Good day.
I am trying to design a preconditioner to accelerate the tCG convergence. If I have got it correct, a preconditioner is the approximate inverse operator of the Riemannian hessian operator. Both the preconditioner and the hessian operator should be maps from the tangent space to itself. But now I am confronted with a situation that the preconditioner maps from the tangent space to elsewhere (not the tangent space).
The problem originates from this. Although the hessian operator (Y=f(X)) is very straight forward (matrix multiplication and element-wise multiplication).The reverse way (X=f^-1(Y)) is not. The reverse way requires solving a matrix equation. Although this matrix equation is guaranteed to have solutions and they are already found, the solutions appear to be multiple, with a set of arbitrary coefficients.

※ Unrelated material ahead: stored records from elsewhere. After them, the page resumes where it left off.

/-- CONSENT from the holder renews the window of each listed operation that needs consent, clears a CONSENT reason, and
ignores every other listed element: what it does at one listed element; then, for a list of up to 8, one result for each in
the order listed, each element taken in the state that the elements before it left; then the whole outcome of a list without
repetition in which no operation returns to ACTIVE. A list of none, or of more than 8, is refused FORM (R40). -/
def Obligations.ConsentRenews : Prop :=
  (∀ (p : Port) (seq b : Byte) (e : ElemId) (c : ElementCfg) (o : OpRec) (s : State), Ready p s →
    s.cfg.startUp ≠ .unconfigured →
    (s.elem? b = some (e, c) → (s.elem e).hold = .held p → c.consent = true → isDoor c = false →
      (s.elem e).op = some o →
      (((s.elem e).activity = .active ∨ (s.elem e).activity = .suspended ∧ o.reasons.consent = false) →
        exec (.consent p seq [b]) s = .next (answered p seq 0x16 .ok [0] (s.modElem e fun r =>
          { r with op := some { o with window := some 40 } }))) ∧
      ((s.elem e).activity = .suspended → o.reasons.consent = true →
        (o.reasons.interlock = true ∨ o.reasons.path = true) →
        exec (.consent p seq [b]) s = .next (answered p seq 0x16 .ok [1] (s.modElem e fun r =>
          { r with op := some { o with window := some 40, reasons := { o.reasons with consent := false } } }))) ∧
      ((s.elem e).activity = .suspended → o.reasons = { consent := true, interlock := false, path := false } →
        stageDone o.stage (s.elem e) = false →
        ∃ t, exec (.consent p seq [b]) s = .next t ∧ Responded p seq 0x16 .ok [1] s t ∧ OnlyMotion s t ∧
          OutputsKept [e] [] s t ∧
          t.elem e = { s.elem e with
            activity := .active
            op := some { o with
              window := some 40, suspTimer := none, reasons := { consent := false, interlock := false, path := false } } } ∧
          (∀ d, d ≠ e → t.elem d = s.elem d) ∧ t.dpm = s.dpm ∧ t.rpu = s.rpu)) ∧
    ((s.elem? b = none ∨ s.elem? b = some (e, c) ∧ ((s.elem e).hold ≠ .held p ∨ (s.elem e).activity = .idle ∨
        (s.elem e).activity = .ended ∨ (s.elem e).activity = .startPending ∨ c.consent = false ∨ isDoor c = true)) →
      exec (.consent p seq [b]) s = .next (answered p seq 0x16 .ok [2] s))) ∧
  ∀ (p : Port) (seq : Byte) (bs : List Byte) (s : State), Ready p s → s.cfg.startUp ≠ .unconfigured →
    ((bs = [] ∨ 8 < bs.length) → exec (.consent p seq bs) s = .next (answered p seq 0x16 .form [] s)) ∧
    (bs ≠ [] → bs.length ≤ 8 →
      exec (.consent p seq bs) s = .next (take p seq 0x16 (fun u =>
        let r := bs.foldl (fun a b => ((consentOne p b a.1).1, a.2 ++ [(consentOne p b a.1).2])) (u, [])
        (r.1, .response .ok r.2)) s) ∧
      let outcome : ElemId → Byte := fun e =>
        match s.elemCfg e, (s.elem e).op with
        | some c, some o =>
          if (s.elem e).hold = .held p ∧ c.consent = true ∧ isDoor c = false then
            if (s.elem e).activity = .active ∨ (s.elem e).activity = .suspended ∧ o.reasons.consent = false then 0
            else if (s.elem e).activity = .suspended then 1
            else 2
          else 2
        | _, _ => 2;
      (bs.Nodup →
        (∀ e, byteOf e.val ∈ bs → outcome e = 1 → ∀ o, (s.elem e).op = some o →
          o.reasons.interlock = true ∨ o.reasons.path = true) →
        exec (.consent p seq bs) s = .next (answered p seq 0x16 .ok
          (bs.map fun b => match s.elem? b with | some (e, _) => outcome e | none => 2)
          { s with etu := { s.etu with elems := Vector.ofFn fun e =>
            let r := s.elem e
            { r with op := r.op.map fun o =>
              { o with
                window := if byteOf e.val ∈ bs ∧ outcome e ≠ 2 then some 40 else o.window
                reasons :=
                  if byteOf e.val ∈ bs ∧ outcome e = 1 then { o.reasons with consent := false } else o.reasons } } } })))

/-- STOP-ALL from BRIDGE halts every powered operation in progress, and answers their number; doors, ENDED operations and
elements without an operation are untouched, and no output is written but those of the operations it ends and of the elements
that waited for a slot (R17, R49; of MODE and ROLE, MODE first: log 12). -/
def Obligations.StopAllHaltsPowered : Prop :=
  ∀ (p : Port) (seq : Byte) (s : State), Ready p s → s.cfg.startUp ≠ .unconfigured → s.role p = .bridge →
    OpsMatchActivity s →
    let halted : List ElemId := (List.finRange 32).filter fun e =>
      (s.elemCfg e).any (fun c => !isDoor c) && (s.elem e).activity.inProgress
    ∃ t n, exec (.stopAll p seq) s = .next t ∧ Responded p seq 0x17 .ok [byteOf n] s t ∧ OnlyMotion s t ∧
      OutputsKept (halted ++ s.dpm.queue.map Waiter.elem) [] s t ∧ n = halted.length ∧
      (∀ e c, s.elemCfg e = some c → isDoor c = false → (s.elem e).activity.inProgress = true →
        (t.elem e).activity = .ended ∧ (t.elem e).pend.ended = true ∧ (t.elem e).last.code = .halted ∧
        ∃ o, (t.elem e).op = some o ∧ o.code = .halted ∧ o.slot = none) ∧
      (∀ e, ((s.elem e).activity = .idle ∨ (s.elem e).activity = .ended) → t.elem e = s.elem e) ∧
      ∀ e c, s.elemCfg e = some c → isDoor c = true → s.waits e = none → t.elem e = s.elem e

/-- A timed stage whose stage time has reached its duration ends, and the next stage of its row is entered: WARN gives
TRAVEL_CLOSE, REVERSE gives RETRY_PAUSE, RETRY_PAUSE and HOLD_OPEN give WARN (R27, R30, R35, R37, R38). A driven stage whose
stage time reaches tLCK or tTRV ends its operation with TIMEOUT, the stage kept (R31, R46); a marked ending raises
CLOSURE_FAILED (R113). No output is written but those of the element, and of the waiters that a slot it ends with may go to
(R17, R91). -/
def Obligations.StageTimersExpire : Prop :=
  (∀ (e : ElemId) (c : ElementCfg) (o : OpRec) (s : State), s.elemCfg e = some c → (s.elem e).op = some o →
     (s.elem e).activity = .active →
     (o.stage = .warn ∧ 100 * c.tWrn ≤ o.stageTime.toNat ∨ o.stage = .reverse ∧ 200 ≤ o.stageTime.toNat ∨
       o.stage = .retryPause ∧ 300 ≤ o.stageTime.toNat ∨
       o.stage = .holdOpen ∧ 100 * s.cfg.loaded.part.tEgr ≤ o.stageTime.toNat) →
     (o.stage = .warn → (s.elem e).position ≠ .closed ∧ ¬ (isDoor c = true ∧ s.obstructed c = true)) →
     ∃ t, exec (.stageTimerExpiry e) s = .next t ∧ OnlyMotion s t ∧ OutputsKept [e] [] s t ∧
       (t.elem e).activity = .active ∧
       (∃ n, (t.elem e).op = some n ∧
         n.stage = (match o.stage with | .warn => .travelClose | .reverse => .retryPause | _ => .warn) ∧
         n.stageTime = 0 ∧ n.motion = o.motion ∧ n.attempts = o.attempts ∧ n.kind = o.kind ∧ n.mark = o.mark) ∧
       (∀ d, d ≠ e → t.elem d = s.elem d) ∧ t.dpm = s.dpm ∧ t.rpu = s.rpu ∧
       ((elementOutputs c).Nodup →
         Drives t c false (decide (o.stage = .warn)) false false (decide (o.stage ≠ .reverse)))) ∧
  (∀ (e : ElemId) (c : ElementCfg) (o : OpRec) (s : State), s.elemCfg e = some c → (s.elem e).op = some o →
     (s.elem e).activity = .active →
     ((o.stage = .unlock ∨ o.stage = .lock) ∧ 100 * c.tLck ≤ o.stageTime.toNat ∨
       (o.stage = .travelOpen ∨ o.stage = .travelClose) ∧ 100 * c.tTrv ≤ o.stageTime.toNat) →
     ∃ t, exec (.stageLimitExpiry e) s = .next t ∧ OnlyMotion s t ∧
       OutputsKept (e :: s.dpm.queue.map Waiter.elem) [] s t ∧
       (t.elem e).last =
         { kind := some o.kind, requester := (match o.requester with | some q => .port q | none => .internal)
           tag := o.tag, cls := o.cls, stage := o.stage, code := .timeout, motion := o.motion } ∧
       ((o.mark = true ∨ (s.elem e).closureOwed = false) → (t.elem e).activity = .ended ∧
         (t.elem e).pend.ended = true ∧ (t.elem e).closureOwed = false) ∧
       (∀ d, ((s.elem d).activity = .idle ∨ (s.elem d).activity = .ended) → t.elem d = s.elem d) ∧
       (s.slotOf e = none → s.waits e = none → t.dpm = s.dpm ∧ (∀ d, d ≠ e → t.elem d = s.elem d) ∧
         t.rpu.masks = s.rpu.masks ∧
         t.rpu.events = if o.mark then eventJoined s .closureFailed (byteOf e.val) 3 else s.rpu.events))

I guess that if the coefficients are wisely chosen, there must be a unique solution that lies on the tangent space. However, I do not think there is any easy approach to find the good coefficients, and all I can do is simply set the coefficients to zero. The good news is that the expression is simplified in this way; the bad news is that the resulting solution is not on the tangent space.
I hope the shortcoming of my preconditioner will not matter. After all, when the preconditioner is applied to both sides of the Riemannian Newton equation "hess f(p)[X] = grad f(p)", the equation should still hold, doesn't it? But I am not sure.
Thanks for any help. I can provide more details about the stuff I am working on if anyone is interested.